2. The right bra for you. I’ve found success with bralettes, unfortunately for me, nursing bras were really difficult for me to use, navigating the clasps caused me so much anxiety. If my son was hungry and we were out unless I was wearing a tank top it was impossible for me to unsnap it with any grace. With bralettes, I just pull it open like Clark Kent removes his shirt to reveal the Superman S. Trust me when you go from a screaming infant to a soothed nursing infant you feel like a superhero too.
3. Washable/reusable nursing pads. It’s pretty self-explanatory but it’s helpful to be in control of the things you can control. You can hand wash them with a nice relaxing scent and let them air dry, doesn’t take very long and you are back in business. Disposable ones are fine but don’t get caught with an empty box and you are not in a position to leave the house to get more. Not only that, the whole taping them to your bra, they don’t really stay anyway, and it’s less expensive over the long haul. I like the Bamboobies.

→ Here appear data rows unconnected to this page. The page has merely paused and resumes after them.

/-! ### The checks of one access (R76) -/
theorem ptrBad_iff (p : Dword) : ptrBad p = false ↔ p.toNat / 2 ^ 52 % 16 = 0 ∧ p.toNat / 2 ^ 60 = 0 := by
  have hp : p.toNat < 2 ^ 64 := p.isLt
  have top : bits p.toNat 63 60 = p.toNat / 2 ^ 60 := by
    rw [bits_eq]
    exact Nat.mod_eq_of_lt (by omega)
  unfold ptrBad
  rw [top, bits_eq]
  simp
/-- The page does not let the access through, and why: a store to a read-only page, an access by a word that needs tags to a page without,
a fetch of a page that holds no code (R193). -/
def Ask.Refuses (m : Ask) (leaf : Dword) (c : Byte) : Prop :=
  m.write = true ∧ leafRo leaf = true ∧ c = 0x06 ∨
  ¬(m.write = true ∧ leafRo leaf = true) ∧ m.tagged = true ∧ leafTagged leaf = false ∧ c = 0x06 ∨
  ¬(m.write = true ∧ leafRo leaf = true) ∧ ¬(m.tagged = true ∧ leafTagged leaf = false) ∧ m.fetch = true ∧ leafXn leaf = true ∧ c = 0x07
theorem Ask.refuse_iff (m : Ask) (leaf : Dword) (c : Byte) : m.refuse leaf = some c ↔ m.Refuses leaf c := by
  unfold Ask.refuse Ask.Refuses
  simp only [Bool.and_eq_true, Bool.not_eq_true']
  by_cases hw : m.write = true ∧ leafRo leaf = true
  · rw [if_pos hw]
    refine ⟨fun h => .inl ⟨hw.1, hw.2, (Option.some.inj h).symm⟩, ?_⟩
    rintro (⟨-, -, rfl⟩ | ⟨h, -⟩ | ⟨h, -⟩)
    exacts [rfl, absurd hw h, absurd hw h]
  · rw [if_neg hw]
    by_cases ht : m.tagged = true ∧ leafTagged leaf = false
    · rw [if_pos ht]
      refine ⟨fun h => .inr (.inl ⟨hw, ht.1, ht.2, (Option.some.inj h).symm⟩), ?_⟩
      rintro (⟨h, h', -⟩ | ⟨-, -, -, rfl⟩ | ⟨-, h, -⟩)
      exacts [absurd ⟨h, h'⟩ hw, rfl, absurd ht h]
    · rw [if_neg ht]
      by_cases hx : m.fetch = true ∧ leafXn leaf = true
      · rw [if_pos hx]
        refine ⟨fun h => .inr (.inr ⟨hw, ht, hx.1, hx.2, (Option.some.inj h).symm⟩), ?_⟩
        rintro (⟨h, h', -⟩ | ⟨-, h, h', -⟩ | ⟨-, -, -, -, rfl⟩)
        exacts [absurd ⟨h, h'⟩ hw, absurd ⟨h, h'⟩ ht, rfl]
      · rw [if_neg hx]
        refine ⟨fun h => absurd h.symm (Option.some_ne_none c), ?_⟩
        rintro (⟨h, h', -⟩ | ⟨-, h, h', -⟩ | ⟨-, -, h, h', -⟩)
        exacts [absurd ⟨h, h'⟩ hw, absurd ⟨h, h'⟩ ht, absurd ⟨h, h'⟩ hx]
theorem Ask.refuse_none {m : Ask} {leaf : Dword} (h : ∀ c, ¬m.Refuses leaf c) : m.refuse leaf = none :=
  Option.eq_none_iff_forall_ne_some.mpr fun c hc => h c ((m.refuse_iff leaf c).mp hc)
/-- The tag of the pointer is compared, and differs from that of a first or last byte (R206). -/
def State.TagDiffers (s : State) (m : Ask) (leaf : Dword) (held : Option Line) (pa n : Nat) (tag : BitVec 4) : Prop :=
  m.fetch = false ∧ m.tags = true ∧ leafTagged leaf = true ∧ ¬(s.tagSeen held pa = tag ∧ s.tagSeen held (pa + n - 1) = tag)
theorem State.tagDiffers_iff (s : State) (m : Ask) (leaf : Dword) (held : Option Line) (pa n : Nat) (tag : BitVec 4) :
    (!m.fetch && m.tags && !s.tagOk held leaf pa n tag) = true ↔ s.TagDiffers m leaf held pa n tag := by
  unfold State.tagOk State.TagDiffers
  simp only [Bool.and_eq_true, Bool.not_eq_true', Bool.or_eq_false_iff, Bool.not_eq_false', Bool.and_eq_false_iff, decide_eq_false_iff_not,
    not_and_or, and_assoc]
/-- The frame lies where its page is steered (R196, R197). -/
theorem State.coloured_iff (s : State) (who : Who) (va : Nat) (leaf : Dword) : s.coloured who va leaf = true ↔
    if (s.partWord who.part 0).getLsbD 2 = true then
      ∃ k, (s.ownChannels who.part)[channelOfPa (leafFrame leaf)]? = some k ∧ s.channelOf who.part va = some k
    else s.channelOf who.part va = some (channelOfPa (leafFrame leaf)) := by
  unfold State.coloured
  by_cases hn : (s.partWord who.part 0).getLsbD 2 = true
  · rw [if_pos hn, if_pos hn, Bool.and_eq_true, decide_eq_true_eq, Option.isSome_iff_exists]
    exact ⟨fun ⟨same, k, hk⟩ => ⟨k, same.trans hk, hk⟩, fun ⟨k, hk, hc⟩ => ⟨hk.trans hc.symm, k, hc⟩⟩
  · rw [if_neg hn, if_neg hn, decide_eq_true_eq]
    exact eq_comm

/-! The order of the checks, up to where the page or a line decides. -/
section
variable (s : State) (who : Who) {p : Dword} {n : Nat} (m : Ask)
theorem State.access_of_bad (h : ¬ptrBad p = false) : s.access who p n m = .fault 0x06 := by
  unfold State.access
  exact if_pos (Bool.not_eq_false _ ▸ h)
variable (h : ptrBad p = false)
include h
theorem State.access_beyond (hv : windowBase + windowSize ≤ vaOf p) : s.access who p n m = .fault 0x06 := by
  unfold State.access
  rw [h]
  simp [show windowBase ≤ vaOf p by omega, show ¬vaOf p - windowBase < windowSize by omega]
theorem State.access_window (hv : windowBase ≤ vaOf p) (hw : vaOf p < windowBase + windowSize) :
    s.access who p n m = .window (vaOf p - windowBase) := by
  unfold State.access
  rw [h]
  simp [hv, show vaOf p - windowBase < windowSize by omega]
variable (hv : vaOf p < windowBase)
include hv
theorem State.access_misaligned (ha : vaOf p % n ≠ 0) : s.access who p n m = .fault 0x03 := by
  unfold State.access
  rw [h]
  simp [Nat.not_le.mpr hv, ha]
variable (ha : vaOf p % n = 0)
include ha
theorem State.access_line {l : Line} (hl : s.heldLine who (vaOf p) = some l) : s.access who p n m = s.atLine who (vaOf p) n (tagOfPtr p) m l := by
  unfold State.access
  rw [h]
  simp [Nat.not_le.mpr hv, ha, hl]
variable (hl : s.heldLine who (vaOf p) = none)
include hl
theorem State.access_absent {b : Bool} (ht : s.translate who (vaOf p) = .absent b) : s.access who p n m = .park b := by
  unfold State.access
  rw [h]
  simp [Nat.not_le.mpr hv, ha, hl, ht]
theorem State.access_unmapped {c : Byte} (ht : s.translate who (vaOf p) = .bad c) : s.access who p n m = .fault c := by
  unfold State.access
  rw [h]
  simp [Nat.not_le.mpr hv, ha, hl, ht]
theorem State.access_page {leaf : Dword} (ht : s.translate who (vaOf p) = .page leaf) :
    s.access who p n m = s.placed who (vaOf p) n (tagOfPtr p) m leaf := by
  unfold State.access
  rw [h]
  simp [Nat.not_le.mpr hv, ha, hl, ht]
end

/-! What a page decides (R193, R196, R206, R254, R293). -/
section
variable {s : State} {who : Who} (va n : Nat) (tag : BitVec 4) {m : Ask} {leaf : Dword}
theorem State.placed_remote (hr : leafRem leaf = true) :
    (s.ownsPort who.part = false → s.placed who va n tag m leaf = .fault 0x14) ∧
    (s.ownsPort who.part = true →
      (∀ c, m.Refuses leaf c → s.placed who va n tag m leaf = .fault c) ∧
      ((∀ c, ¬m.Refuses leaf c) → s.placed who va n tag m leaf = if s.keyOk who.part (leafKey leaf) then .remote leaf else .fault 0x15)) := by
  unfold State.placed
  rw [if_pos hr]
  refine ⟨fun ho => ?_, fun ho => ⟨fun c hc => ?_, fun hc => ?_⟩⟩
  · simp [ho]
  · simp [ho, (m.refuse_iff leaf c).mpr hc]
  · simp [ho, Ask.refuse_none hc]
variable (hr : leafRem leaf = false)
include hr
theorem State.placed_elsewhere (hc : ¬s.coloured who va leaf = true) : s.placed who va n tag m leaf = .fault 0x06 := by
  unfold State.placed
  simp [hr, hc]
variable (hc : s.coloured who va leaf = true)
include hc
theorem State.placed_parked (hf : s.frameOf who va leaf = none) : s.placed who va n tag m leaf = .park true := by
  unfold State.placed
  simp [hr, hc, hf]
theorem State.placed_local {frame : Nat} (hf : s.frameOf who va leaf = some frame) :
    let pa := frame + va % 65536
    (∀ c, m.Refuses leaf c → s.placed who va n tag m leaf = .fault c) ∧
    ((∀ c, ¬m.Refuses leaf c) → s.keyOk who.part (leafKey leaf) = false → s.placed who va n tag m leaf = .fault 0x15) ∧
    ((∀ c, ¬m.Refuses leaf c) → s.keyOk who.part (leafKey leaf) = true → s.TagDiffers m leaf none pa n tag →
      s.placed who va n tag m leaf = .fault 0x05) ∧
    ((∀ c, ¬m.Refuses leaf c) → s.keyOk who.part (leafKey leaf) = true → ¬s.TagDiffers m leaf none pa n tag →
      s.placed who va n tag m leaf = .ok leaf pa false) := by
  unfold State.placed
  refine ⟨fun c hm => ?_, fun hm hk => ?_, fun hm hk ht => ?_, fun hm hk ht => ?_⟩
  · simp only [hr, hc, hf, (m.refuse_iff leaf c).mpr hm, Bool.not_true, Bool.false_eq_true, if_false]
  · simp only [hr, hc, hf, Ask.refuse_none hm, hk, Bool.not_true, Bool.not_false, Bool.false_eq_true, if_false, if_true]
  · rw [← State.tagDiffers_iff, Bool.and_comm (!m.fetch)] at ht
    simp only [hr, hc, hf, Ask.refuse_none hm, hk, Bool.not_true, Bool.false_eq_true, if_false, if_pos ht]
  · rw [← State.tagDiffers_iff, Bool.and_comm (!m.fetch)] at ht
    simp only [hr, hc, hf, Ask.refuse_none hm, hk, Bool.not_true, Bool.false_eq_true, if_false, if_neg ht]
end
/-- What a line that a cache holds decides (R206). -/
theorem State.atLine_checks (s : State) (who : Who) (va n : Nat) (tag : BitVec 4) (m : Ask) (l : Line) :
    let pa := l.pa + va % 128
    let acc := s.atLine who va n tag m l
    (leafRem l.leaf = true → s.ownsPort who.part = false → acc = .fault 0x14) ∧
    (leafRem l.leaf = true → s.ownsPort who.part = true →
      (s.TagDiffers m l.leaf (some l) pa n tag → acc = .fault 0x05) ∧
      (¬s.TagDiffers m l.leaf (some l) pa n tag →
        (∀ c, m.Refuses l.leaf c → acc = .fault c) ∧ ((∀ c, ¬m.Refuses l.leaf c) → acc = .remote l.leaf))) ∧
    (leafRem l.leaf = false →
      (s.TagDiffers m l.leaf (some l) pa n tag → acc = .fault 0x05) ∧
      (¬s.TagDiffers m l.leaf (some l) pa n tag →
        (∀ c, m.Refuses l.leaf c → acc = .fault c) ∧ ((∀ c, ¬m.Refuses l.leaf c) → acc = .ok l.leaf pa true))) := by
  simp only [← State.tagDiffers_iff]
  unfold State.atLine
  refine ⟨fun hr ho => ?_, fun hr ho => ⟨fun ht => ?_, fun ht => ⟨fun c hc => ?_, fun hc => ?_⟩⟩,
    fun hr => ⟨fun ht => ?_, fun ht => ⟨fun c hc => ?_, fun hc => ?_⟩⟩⟩
  · simp only [hr, ho, Bool.not_false, if_true]
  · simp only [hr, ho, Bool.not_true, Bool.false_eq_true, if_true, if_false, if_pos ht]
  · simp only [hr, ho, Bool.not_true, Bool.false_eq_true, if_true, if_false, if_neg ht, (m.refuse_iff l.leaf c).mpr hc]
  · simp only [hr, ho, Bool.not_true, Bool.false_eq_true, if_true, if_false, if_neg ht, Ask.refuse_none hc]
  · simp only [hr, Bool.false_eq_true, if_false, if_pos ht]
  · simp only [hr, Bool.false_eq_true, if_false, if_neg ht, (m.refuse_iff l.leaf c).mpr hc]
  · simp only [hr, Bool.false_eq_true, if_false, if_neg ht, Ask.refuse_none hc]
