theorem State.arriving_expected (wid : Nat) : (s.arriving n).expected wid = s.expected wid := by
  unfold State.expected
  show (List.filter _ (_ :: s.others)).length = (List.filter _ (_ :: s.others)).length
  rw [List.filter_cons, List.filter_cons]
  show (if (decide (s.g.wid = wid) && decide (s.g.gid ≠ 0) && decide (s.g.status ≠ .retired)) = true then _ else _ : List _).length = _
  split <;> rfl
theorem State.arriving_count : (s.arriving n).w.barArrived[n] = s.w.barArrived[n] + 1 := Vector.getElem_set_self n.isLt
/-- The group stands in the phase that it arrived in. -/
theorem State.arrived_phase : (s.arrived n).g.barPhase.getLsbD n.val = s.w.barPhase.getLsbD n.val := by
  have kept : (s.arrived n).g.barPhase = (s.arriving n).g.barPhase := by
    unfold State.arrived
    rw [State.completeBars_g]
    unfold Group.completed
    split <;> rfl
  rw [kept]
  exact bitSet_same ..
theorem State.arrived_front_phase : (s.arrived n).w.barPhase.getLsbD n.val =
    (s.w.barPhase.getLsbD n.val ^^ (s.arriving n).w.barFull (s.expected s.w.wid) n) := by
  have front : (s.arrived n).w = (s.arriving n).w.completeBars ((s.arriving n).expected s.w.wid) := (s.arriving n).completeBars_w
  rw [front, State.arriving_expected, Workgroup.completeBars_phase]
  rfl
/-- The last arrival of a phase is over at once. -/
theorem State.waitBar_arrived_last (h : s.expected s.w.wid ≤ s.w.barArrived[n] + 1) :
    (s.arrived n).waitBar n = some ((s.arrived n).arrivalOver n) := by
  refine State.waitBar_of_passed ?_
  have full : (s.arriving n).w.barFull (s.expected s.w.wid) n = true := (Workgroup.barFull_iff ..).mpr (by rw [State.arriving_count]; omega)
  rw [State.arrived_front_phase, State.arrived_phase, full]
  cases s.w.barPhase.getLsbD n.val <;> decide
/-- An earlier arrival waits. -/
theorem State.waitBar_arrived_early (h : s.w.barArrived[n] + 1 < s.expected s.w.wid) : (s.arrived n).waitBar n = none := by
  have few : (s.arriving n).fullBars s.w.wid n = false :=
    State.fullBars_of_few (s := s.arriving n) (by rw [State.arriving_count]; exact h.trans_eq (State.arriving_expected _).symm)
  have open_ : (s.arriving n).w.barFull (s.expected s.w.wid) n = false := Bool.eq_false_iff.mpr fun full => by
    have := (Workgroup.barFull_iff ..).mp full
    rw [State.arriving_count] at this
    omega
  have pending : (s.arrived n).g.barPending.getLsbD n.val = true := by
    unfold State.arrived
    rw [State.completeBars_g]
    unfold Group.completed
    split
    · show ((s.arriving n).g.passBars _).barPending.getLsbD n.val = true
      rw [Group.passBars_pending, few]
      exact (Bool.and_true _).trans (bitSet_same ..)
    · exact bitSet_same ..
  refine State.waitBar_of_open ⟨pending, ?_⟩
  rw [State.arrived_front_phase, State.arrived_phase, open_, Bool.xor_false]
end

theorem exec_bararr (n : Fin 16) (s : State) : exec (.bararr n) s =
    issueSeq (.bararr n) (fun s => match s.arriveBar n with | some t => t | none => s.waitFor (.rearm n)) s := rfl
theorem exec_barwait (n : Fin 16) (s : State) : exec (.barwait n) s = issueSeq (.barwait n) (fun s =>
    if s.myWait = .granted then s else match s.waitBar n with | some t => t | none => s.waitFor (.barred n)) s := rfl
theorem exec_bar (n : Fin 16) (s : State) : exec (.bar n) s = issueSeq (.bar n) (fun s =>
    if s.myWait = .granted then s
    else if s.myWait = .barred n then s.waitFor (.barred n)
    else
      match s.arriveBar n with
      | none => s.waitFor (.rearm n)
      | some t => match t.waitBar n with | some u => u | none => t.waitFor (.barred n)) s := rfl

/-- A sequential word whose effect moves no leaf and is blind to the latch. -/
theorem quiet_effect {i : Instr} {body : State → State} {s u : State} (hx : exec i s = issueSeq i body s)
    (hb : Issues i s → body (s.begun i) = u.withLatch (s.begun i).latch) (h0 : u.latch = s.latch) (hd : u.g.debt = s.g.debt)
    (hr : u.g.status = s.g.status) (hF : ∀ len, Flows s len → Flows u len) : Effect i s 0 u :=
  fun hI hFs _ => issueSeq_effect hx hI (hb hI) h0 hd hr (hF _ hFs)

section
variable {s : State} {n : Fin 16}
theorem State.arrived_keeps : (s.arrived n).latch = s.latch ∧ (s.arrived n).g.debt = s.g.debt ∧ (s.arrived n).g.status = s.g.status ∧
    ∀ len, Flows s len → Flows (s.arrived n) len := by
  obtain ⟨latch, status, -, -, debt, -⟩ := (s.arriving n).completeBars_front s.w.wid
  exact ⟨latch, debt, status, fun len h => Flows.completeBars (s := s.arriving n) h s.w.wid⟩

theorem bararr_arrives (h : ¬s.ArrivalOpen n) : Effect (.bararr n) s 0 (s.arrived n) := by
  obtain ⟨latch, debt, status, flows⟩ := s.arrived_keeps (n := n)
  refine quiet_effect (exec_bararr n s) (fun _ => ?_) latch debt status flows
  rw [State.arriveBar_of_closed (s := s.begun _) h]
  rfl
theorem bararr_again (h : s.ArrivalOpen n) (ho : s.g.barSlot.getLsbD n.val ≠ (s.g.sel == 1)) : Effect (.bararr n) s 0 s := by
  refine goesOn_of_idle (exec_bararr n s) ?_
  rw [State.arriveBar_of_other (s := s.begun _) h ho]
theorem bararr_waits (h : s.ArrivalOpen n) (ho : s.g.barSlot.getLsbD n.val = (s.g.sel == 1)) :
    Waits (.bararr n) s fun u => u.waitFor (.rearm n) := by
  refine waits_of_stall (exec_bararr n s) ?_ rfl
  rw [State.arriveBar_of_same (s := s.begun _) h ho]
theorem barwait_idle (h : s.g.barPending.getLsbD n.val = false) : Effect (.barwait n) s 0 s := by
  refine goesOn_of_idle (exec_barwait n s) ?_
  rw [State.waitBar_of_idle (s := s.begun _) h]
  exact ite_self _
theorem barwait_passed (hw : s.myWait ≠ .granted) (h : s.w.barPhase.getLsbD n.val ≠ s.g.barPhase.getLsbD n.val) :
    Effect (.barwait n) s 0 (s.arrivalOver n) := by
  refine quiet_effect (exec_barwait n s) (fun _ => (if_neg hw).trans ?_) rfl rfl rfl fun _ h => h
  rw [State.waitBar_of_passed (s := s.begun _) h]
  rfl
theorem barwait_waits (hw : s.myWait ≠ .granted) (h : s.ArrivalOpen n) : Waits (.barwait n) s fun u => u.waitFor (.barred n) := by
  refine waits_of_stall (exec_barwait n s) ((if_neg hw).trans ?_) rfl
  rw [State.waitBar_of_open (s := s.begun _) h]
theorem barrier_granted (hw : s.myWait = .granted) : Effect (.barwait n) s 0 s ∧ Effect (.bar n) s 0 s :=
  ⟨goesOn_of_idle (exec_barwait n s) (if_pos hw), goesOn_of_idle (exec_bar n s) (if_pos hw)⟩

theorem bar_waits_on (hw : s.myWait = .barred n) : Waits (.bar n) s fun u => u.waitFor (.barred n) := by
  have ungranted : s.myWait ≠ .granted := by rw [hw]; exact nofun
  exact waits_of_stall (exec_bar n s) ((if_neg ungranted).trans (if_pos hw)) rfl

section
variable (hg : s.myWait ≠ .granted) (hb : s.myWait ≠ .barred n)
include hg hb
theorem bar_last (h : ¬s.ArrivalOpen n) (hl : s.expected s.w.wid ≤ s.w.barArrived[n] + 1) :
    Effect (.bar n) s 0 ((s.arrived n).arrivalOver n) := by
  obtain ⟨latch, debt, status, flows⟩ := s.arrived_keeps (n := n)
  refine quiet_effect (exec_bar n s) (fun _ => (if_neg hg).trans ((if_neg hb).trans ?_)) latch debt status flows
  rw [State.arriveBar_of_closed (s := s.begun _) h]
  dsimp only
  rw [State.waitBar_arrived_last (s := s.begun _) hl]
  rfl
theorem bar_early (h : ¬s.ArrivalOpen n) (he : s.w.barArrived[n] + 1 < s.expected s.w.wid) :
    Waits (.bar n) s fun u => (u.arrived n).waitFor (.barred n) := by
  refine waits_of_stall (exec_bar n s) ((if_neg hg).trans ((if_neg hb).trans ?_)) rfl
  rw [State.arriveBar_of_closed (s := s.begun _) h]
  dsimp only
  rw [State.waitBar_arrived_early (s := s.begun _) he]
theorem bar_joins (h : s.ArrivalOpen n) (ho : s.g.barSlot.getLsbD n.val ≠ (s.g.sel == 1)) :
    Waits (.bar n) s fun u => u.waitFor (.barred n) := by
  refine waits_of_stall (exec_bar n s) ((if_neg hg).trans ((if_neg hb).trans ?_)) rfl
  rw [State.arriveBar_of_other (s := s.begun _) h ho]
  dsimp only
  rw [State.waitBar_of_open (s := s.begun _) h]
theorem bar_rearms (h : s.ArrivalOpen n) (ho : s.g.barSlot.getLsbD n.val = (s.g.sel == 1)) :
    Waits (.bar n) s fun u => u.waitFor (.rearm n) := by
  refine waits_of_stall (exec_bar n s) ((if_neg hg).trans ((if_neg hb).trans ?_)) rfl
  rw [State.arriveBar_of_same (s := s.begun _) h ho]
end
end

theorem barriers_clause : Clause.Barriers := by
  refine ⟨fun w e n => ?_, fun s wid => s.completeBars_allGroups wid,
    fun full h k l n => ⟨fun hl => Group.passBars_slot full hl, Group.passBars_pending ..⟩,
    fun s n => ⟨bararr_arrives, bararr_again, bararr_waits, barwait_idle, fun hg _ => barwait_passed hg, barwait_waits,
      barrier_granted, bar_waits_on,
      fun hg hb => ⟨fun h _ => bar_last hg hb h, bar_early hg hb, bar_joins hg hb, bar_rearms hg hb⟩⟩⟩
  · intro full
    have reached : w.barFull e n = true ↔ full := w.barFull_iff e n
    rw [Workgroup.completeBars_arrived, Workgroup.completeBars_phase, if_congr reached rfl rfl]
    refine ⟨rfl, ?_⟩
    by_cases h : full
    · rw [if_pos h, reached.mpr h, Bool.xor_true]
    · rw [if_neg h, Bool.eq_false_iff.mpr (mt reached.mp h), Bool.xor_false]

/-! ### Arrival barrier words (R116) -/
theorem mkBar_fields {e p h : Nat} (he : e < 2 ^ 32) (hp : p < 2 ^ 31) (hh : h < 2) :
    barExpected (mkBar e p h) = e ∧ barPend (mkBar e p h) = p ∧ barPh (mkBar e p h) = h := by
  unfold barExpected barPend barPh mkBar
  omega
theorem bar_bounds (x : Nat) : barExpected x < 2 ^ 32 ∧ barPend x < 2 ^ 31 ∧ barPh x < 2 := by
  unfold barExpected barPend barPh
  omega
theorem barFaulted_iff (x : Nat) : barFaulted x = true ↔ barPend x = 0x7FFFFFFF := decide_eq_true_iff
section
variable {k x : Nat}
theorem arriveWord_of_faulted (h : barPend x = 0x7FFFFFFF) : arriveWord k x = x := if_pos ((barFaulted_iff x).mpr h)
/-- The fields of a word that is not FAULTED after k arrivals; how many it expects stays. -/
theorem arriveWord_of_more (h : barPend x ≠ 0x7FFFFFFF) (hk : barPend x < k) : barExpected (arriveWord k x) = barExpected x ∧
    barPend (arriveWord k x) = 0x7FFFFFFF ∧ barPh (arriveWord k x) = barPh x := by
  obtain ⟨e, p, ph⟩ := bar_bounds x
  rw [show arriveWord k x = _ from (if_neg (mt (barFaulted_iff x).mp h)).trans (if_pos hk)]
  exact mkBar_fields e (by decide) ph
theorem arriveWord_of_fewer (h : barPend x ≠ 0x7FFFFFFF) (hk : k < barPend x) : barExpected (arriveWord k x) = barExpected x ∧
    barPend (arriveWord k x) = barPend x - k ∧ barPh (arriveWord k x) = barPh x := by
  obtain ⟨e, p, ph⟩ := bar_bounds x
  rw [show arriveWord k x = _ from (if_neg (mt (barFaulted_iff x).mp h)).trans ((if_neg (by omega)).trans (if_neg (by omega)))]
  exact mkBar_fields e (by omega) ph
theorem arriveWord_of_last (h : barPend x ≠ 0x7FFFFFFF) (hk : k = barPend x) : barExpected (arriveWord k x) = barExpected x ∧
    barPend (arriveWord k x) = barExpected x % 2 ^ 31 ∧ barPh (arriveWord k x) = 1 - barPh x := by
  obtain ⟨e, p, ph⟩ := bar_bounds x
  rw [show arriveWord k x = _ from (if_neg (mt (barFaulted_iff x).mp h)).trans ((if_neg (by omega)).trans (if_pos hk.symm))]
  exact mkBar_fields e (by omega) (by omega)
theorem arriveWord_expected (k x : Nat) : barExpected (arriveWord k x) = barExpected x := by
  by_cases h : barPend x = 0x7FFFFFFF
  · rw [arriveWord_of_faulted h]
  · obtain hk | hk | hk := Nat.lt_trichotomy k (barPend x)
    · exact (arriveWord_of_fewer h hk).1
    · exact (arriveWord_of_last h hk).1
    · exact (arriveWord_of_more h hk).1
end

/-- Where no slot waits on the word, no wait ends. -/
theorem Slot.freeWaiter_of_none {wid off : Nat} {x : Slot} (h : ∀ l, x.leaf = some l → l.wait ≠ .onWord wid off ∧ l.wait2 ≠ .onWord wid off)
    (go : Bool) : x.freeWaiter wid off go = x := by
  have leaf : x.leaf.map (fun l => ({ l with
      wait := if l.wait = .onWord wid off && go then .granted else l.wait
      wait2 := if l.wait2 = .onWord wid off && go then .granted else l.wait2 } : Entry)) = x.leaf := by
    cases hl : x.leaf with
    | none => rfl
    | some l =>
      obtain ⟨h1, h2⟩ := h l hl
      simp [h1, h2]
  exact congrArg (fun o => { x with leaf := o }) leaf
theorem State.freeWaiters_of_none {s : State} {wid off : Nat} (h : ∀ g ∈ s.allGroups, ∀ (k : Fin 2) (l : Entry), (g.slot k).leaf = some l →
    l.wait ≠ .onWord wid off ∧ l.wait2 ≠ .onWord wid off) : s.freeWaiters wid off = s := by
  have same : ∀ g ∈ s.allGroups, ∀ a b : Bool, ({ g with
      me := g.me.freeWaiter wid off a, mate := g.mate.freeWaiter wid off b } : Machine.Group) = g := fun g hg a b => by
    have me := Slot.freeWaiter_of_none (x := g.me) (fun l hl => h g hg g.sel l (by rw [g.slot_sel]; exact hl)) a
    have mate := Slot.freeWaiter_of_none (x := g.mate) (fun l hl => h g hg (1 - g.sel) l (by rw [g.slot_other]; exact hl)) b
    rw [me, mate]
  unfold State.freeWaiters
  dsimp only
  rw [same s.g List.mem_cons_self, List.map_congr_left (g := id) fun g hg => same g (List.mem_cons_of_mem _ hg) _ _, List.map_id]
theorem State.freeWaiters_flows (s : State) (wid off : Nat) {len : Nat} (h : Flows s len) : Flows (s.freeWaiters wid off) len := by
  have leaf : ∀ {α : Type} (f : Entry → α), (∀ (e : Entry) (a b : Wait), f { e with wait := a, wait2 := b } = f e) → ∀ (x : Slot) (go : Bool),
      (x.freeWaiter wid off go).leaf.map f = x.leaf.map f := fun f hf x go => by
    unfold Slot.freeWaiter
    cases x.leaf with
    | none => rfl
    | some e => exact congrArg some (hf ..)
  exact h.of_keys rfl (leaf _ (fun _ _ _ => rfl) _ _) rfl
    (Group.residents_keys (leaf _ (fun _ _ _ => rfl) _ _) (leaf _ (fun _ _ _ => rfl) _ _))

4. Nipple cream. I used nipple cream, in the beginning, it does really help. It hurts in the beginning, I won’t lie to you, it freakin kills. Nipple cream softens the skin and helps with cracking and dryness.
The Boob Ease is Organic, contains no lanolin which isn’t great for you or your baby. P.s no judgment if someone bought you the Lansinoh you and your baby will be ok. In my experience, Maxwell did breakout so the organic nipple cream seemed to be better. The point is nipple cream is awesome!
5. And lastly, foods that support lactation. Lactation cookies, I’m not a scientist, can’t guarantee the results but I think they work and a great excuse to eat cookies whenever I want. Same with the Mother’s milk tea, I can’t guarantee the results but I like to feel like I’m doing everything I can do to aid in my long-term breastfeeding success. There are many things on the market, but these are what I’ve tried so far. You can go to your local grocery store for tea and for cookies you can go Babies R Us or go online.
These are just the five things that really helped me. But there are so many other things that can help mommies breastfeed. Some honorable mentions are nursing pillows,(I used the breastfriend) he’s bigger now, so I don’t really use anything. A glider or rocking chair, having plenty of water bottles, premade snacks and meals, and other local mommies who can trust and randomly text.
This journey will be up to your baby, Our breastfeeding journey lasted 26 months, some are shorter, some are longer. All is well.